Denote this sphere by $S(\mathbf c)$ and note that since the code can correct single errors, $S(\mathbf c)$ and $S(\mathbf c^\prime)$ must be disjoint if $\mathbf c \neq \mathbf c^\prime$. Thus, we have accounted for $8\times 16 = 128 = 2^7$ binary vectors, that is, these $16$ (disjoint) Hamming spheres of radius $1$ collectively constitute the entire set of binary vectors of length $7$. Now, any received vector $\mathbf r$ must lie in one of these spheres, and if it is at distance $2$ or more from the transmitted codeword $\mathbf c$, it is necessarily in some $S(\mathbf c^\prime)$ for $\mathbf c^\prime \neq \mathbf c$ and thus will be decoded into $\mathbf c^\prime$, that is, the decoding will be in error. In other words, two or more errors cannot be corrected by the $(7,4)$ Hamming code.

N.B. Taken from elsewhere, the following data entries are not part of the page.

theorem gateField_foot (hP : Closed F P) (k_regs : F .regs = true) (k_eff : F .eff = true) (k_out : F .out = true) (k_keeper : F .keeper = true) {s : State} {x1 : Nat} (h_s : P s) : P (gateField s x1) := by
    unfold gateField
    try dsimp only
    repeat' first
      | with_reducible assumption
      | with_reducible apply gateShow_foot hP k_regs k_out k_keeper
      | with_reducible apply gateUnused_foot hP k_out k_keeper
      | (with_reducible refine foldl_inv P _ (fun _ _ _ => ?_) _ _ ?_)
      | with_reducible apply Closed.putEff hP k_eff
      | with_reducible apply ite_closed
      | (intro _ _)
      | (intro _)
      | dsimp only
      | split
      | (with_reducible apply Closed.keeper hP k_keeper)

theorem railTo_foot (hP : Closed F P) (k_regs : F .regs = true) (k_out : F .out = true) (k_router : F .router = true) (k_maint : F .maint = true) (k_hbm : F .hbm = true) (k_memory : F .memory = true) (k_opt : F .opt = true) {s : State} {r : Nat} {st : Nat} (h_s : P s) : P (railTo s r st) := by
    unfold railTo
    try dsimp only
    repeat' first
      | with_reducible assumption
      | with_reducible apply setRail_foot hP k_regs
      | with_reducible apply opticWatch_foot hP k_regs k_out k_router k_maint k_hbm k_memory k_opt
      | with_reducible apply Closed.setB hP k_regs
      | with_reducible apply ite_closed
      | (intro _ _)
      | (intro _)
      | dsimp only
      | split

theorem discharge_foot (hP : Closed F P) (k_regs : F .regs = true) (k_out : F .out = true) (k_router : F .router = true) (k_maint : F .maint = true) (k_hbm : F .hbm = true) (k_memory : F .memory = true) (k_opt : F .opt = true) {s : State} {r : Nat} {st : Nat} (h_s : P s) : P (discharge s r st) := by
    unfold discharge
    try dsimp only
    repeat' first
      | with_reducible assumption
      | with_reducible apply railTo_foot hP k_regs k_out k_router k_maint k_hbm k_memory k_opt
      | with_reducible apply ite_closed
      | (intro _ _)
      | (intro _)
      | dsimp only
      | split

theorem setStep_foot (hP : Closed F P) (k_regs : F .regs = true) (k_keeper : F .keeper = true) {s : State} {i : Nat} (h_s : P s) : P (setStep s i) := by
    unfold setStep
    try dsimp only
    repeat' first
      | with_reducible assumption
      | with_reducible apply Closed.setF hP k_regs
      | with_reducible apply ite_closed
      | (intro _ _)
      | (intro _)
      | dsimp only
      | split
      | (with_reducible apply Closed.keeper hP k_keeper)
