theorem headOffCmd_foot (hP : Closed F P) (k_regs : F .regs = true) (k_out : F .out = true) (k_freeCount : F .freeCount = true) (k_router : F .router = true) (k_maint : F .maint = true) (k_memory : F .memory = true) (k_ing : F .ing = true) (k_heads : F .heads = true) (k_links : F .links = true) (k_keeper : F .keeper = true) (k_perf : F .perf = true) {s : State} {x1 : Fin 4} {abort : Bool} (h_s : P s) : P (headOffCmd s x1 abort) := by
    unfold headOffCmd
    try dsimp only
    repeat' first
      | with_reducible assumption
      | with_reducible apply setOff_foot hP k_regs
      | with_reducible apply cutRays_foot hP k_regs k_out k_freeCount k_router k_maint k_memory k_heads k_perf
      | with_reducible apply setHeadState_foot hP k_regs
      | with_reducible apply headStop_foot hP k_regs k_out k_router k_maint k_ing k_heads k_links k_keeper k_perf
      | with_reducible apply putHead_foot hP k_heads
      | with_reducible apply ite_closed
      | (intro _ _)
      | (intro _)
      | dsimp only
      | split

theorem execHeadDisable_foot (hP : Closed F P) (k_regs : F .regs = true) (k_out : F .out = true) (k_freeCount : F .freeCount = true) (k_router : F .router = true) (k_maint : F .maint = true) (k_memory : F .memory = true) (k_ing : F .ing = true) (k_heads : F .heads = true) (k_links : F .links = true) (k_keeper : F .keeper = true) (k_perf : F .perf = true) {req : Requester} {x1 : Fin 4} {abort : Bool} {s : State} (h_s : P s) : OutP P (execHeadDisable req x1 abort s) := by
    unfold execHeadDisable
    try dsimp only
    repeat' first
      | with_reducible assumption
      | with_reducible apply outP_next
      | with_reducible apply outP_done
      | with_reducible apply gated_foot hP k_regs k_out k_router k_maint
      | with_reducible apply headOffCmd_foot hP k_regs k_out k_freeCount k_router k_maint k_memory k_ing k_heads k_links k_keeper k_perf
      | with_reducible apply ite_closed
      | (intro _ _)
      | (intro _)
      | dsimp only
      | split

theorem layerRead_foot (hP : Closed F P) (k_heads : F .heads = true) {s : State} {x1 : Fin 4} {g : Bool → State × FieldSt → State × FieldSt} (h_s : P s) (h_g : ∀ y0 y1, P y1.1 → P (g y0 y1).1) : P (layerRead s x1 g) := by
    unfold layerRead
    try dsimp only
    repeat' first
      | with_reducible assumption
      | with_reducible apply putProd_foot hP k_heads
      | with_reducible apply h_g
      | (with_reducible apply fstP_of; with_reducible apply h_g)
      | with_reducible apply ite_closed
      | (intro _ _)
      | (intro _)
      | dsimp only
      | split

theorem execLayerDescriptorRead_foot (hP : Closed F P) (k_regs : F .regs = true) (k_out : F .out = true) (k_router : F .router = true) (k_maint : F .maint = true) (k_memory : F .memory = true) (k_heads : F .heads = true) {x0 : Fin 4} {k : Fin 8} {s : State} (h_s : P s) : OutP P (execLayerDescriptorRead x0 k s) := by
    unfold execLayerDescriptorRead
    try dsimp only
    repeat' first
      | with_reducible assumption
      | with_reducible apply outP_next
      | with_reducible apply outP_done
      | with_reducible apply layerRead_foot hP k_heads
      | with_reducible apply readDescriptor_foot hP k_regs k_out k_router k_maint k_memory
      | (with_reducible apply fstP_of; with_reducible apply readDescriptor_foot hP k_regs k_out k_router k_maint k_memory)
      | with_reducible apply showLayer_foot hP k_regs
      | (with_reducible exact fstP_elim (by assumption))
      | with_reducible apply foldl_fst
      | with_reducible apply ite_closed
      | (intro _ _)
      | (intro _)
      | dsimp only
      | split
      | with_reducible apply fstP_mk

theorem execGuardRead_foot (hP : Closed F P) (k_regs : F .regs = true) (k_out : F .out = true) (k_router : F .router = true) (k_maint : F .maint = true) (k_memory : F .memory = true) (k_heads : F .heads = true) {x0 : Fin 4} {k : Fin 8} {band : Nat} {s : State} (h_s : P s) : OutP P (execGuardRead x0 k band s) := by
    unfold execGuardRead
    try dsimp only
    repeat' first
      | with_reducible assumption
      | with_reducible apply outP_next
      | with_reducible apply outP_done
      | with_reducible apply layerRead_foot hP k_heads
      | with_reducible apply readGuard_foot hP k_regs k_out k_router k_maint k_memory
      | (with_reducible apply fstP_of; with_reducible apply readGuard_foot hP k_regs k_out k_router k_maint k_memory)
      | (with_reducible exact fstP_elim (by assumption))
      | with_reducible apply foldl_fst
      | with_reducible apply ite_closed
      | (intro _ _)
      | (intro _)
      | dsimp only
      | split
      | with_reducible apply fstP_mk

theorem execLayerDataRead_foot (hP : Closed F P) (k_regs : F .regs = true) (k_out : F .out = true) (k_router : F .router = true) (k_maint : F .maint = true) (k_memory : F .memory = true) (k_heads : F .heads = true) {x0 : Fin 4} {k : Fin 8} {line : Nat} {s : State} (h_s : P s) : OutP P (execLayerDataRead x0 k line s) := by
    unfold execLayerDataRead
    try dsimp only
    repeat' first
      | with_reducible assumption
      | with_reducible apply outP_next
      | with_reducible apply outP_done
      | with_reducible apply layerRead_foot hP k_heads
      | with_reducible apply readLayerData_foot hP k_regs k_out k_router k_maint k_memory
      | (with_reducible apply fstP_of; with_reducible apply readLayerData_foot hP k_regs k_out k_router k_maint k_memory)
      | (with_reducible exact fstP_elim (by assumption))
      | with_reducible apply foldl_fst
      | with_reducible apply ite_closed
      | (intro _ _)
      | (intro _)
      | dsimp only
      | split
      | with_reducible apply fstP_mk

theorem fillFailed_foot (hP : Closed F P) (k_regs : F .regs = true) (k_out : F .out = true) (k_router : F .router = true) (k_maint : F .maint = true) (k_heads : F .heads = true) {s : State} {x1 : Fin 4} {num : Word} {line : Nat} {a : Nat} (h_s : P s) : P (fillFailed s x1 num line a) := by
    unfold fillFailed
    try dsimp only
    repeat' first
      | with_reducible assumption
      | with_reducible apply noteFetch_foot hP k_regs k_out k_router k_maint
      | with_reducible apply putHead_foot hP k_heads
      | with_reducible apply ite_closed
      | (intro _ _)
      | (intro _)
      | dsimp only
      | split

theorem execCacheFillReturn_foot (hP : Closed F P) (k_regs : F .regs = true) (k_out : F .out = true) (k_router : F .router = true) (k_maint : F .maint = true) (k_memory : F .memory = true) (k_heads : F .heads = true) {x0 : Fin 4} {line : BitVec 26} {s : State} (h_s : P s) : OutP P (execCacheFillReturn x0 line s) := by
    unfold execCacheFillReturn
    try dsimp only
    repeat' first
      | with_reducible assumption
      | with_reducible apply outP_next
      | with_reducible apply outP_done
      | with_reducible apply dirInstall_foot hP k_regs k_out k_router k_maint k_memory k_heads
      | (with_reducible apply fstP_of; with_reducible apply dirInstall_foot hP k_regs k_out k_router k_maint k_memory k_heads)
      | with_reducible apply fillFailed_foot hP k_regs k_out k_router k_maint k_heads
      | (with_reducible exact fstP_elim (by assumption))
      | with_reducible apply foldl_fst
      | with_reducible apply ite_closed
      | (intro _ _)
      | (intro _)
      | dsimp only
      | split
      | with_reducible apply fstP_mk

More generally, the $(2^n-1, 2^n-1-n)$ Hamming code has $1 + 2^n-1 = 2^n$ vectors in each of the $2^{2^n-1-n}$ disjoint Hamming spheres of radius $1$ centered at the codewords, and these spheres collectively constitute the entire set of $2^{2^n-1}$ binary vectors of length $2^n-1$, and the above argument applies to the general case as well.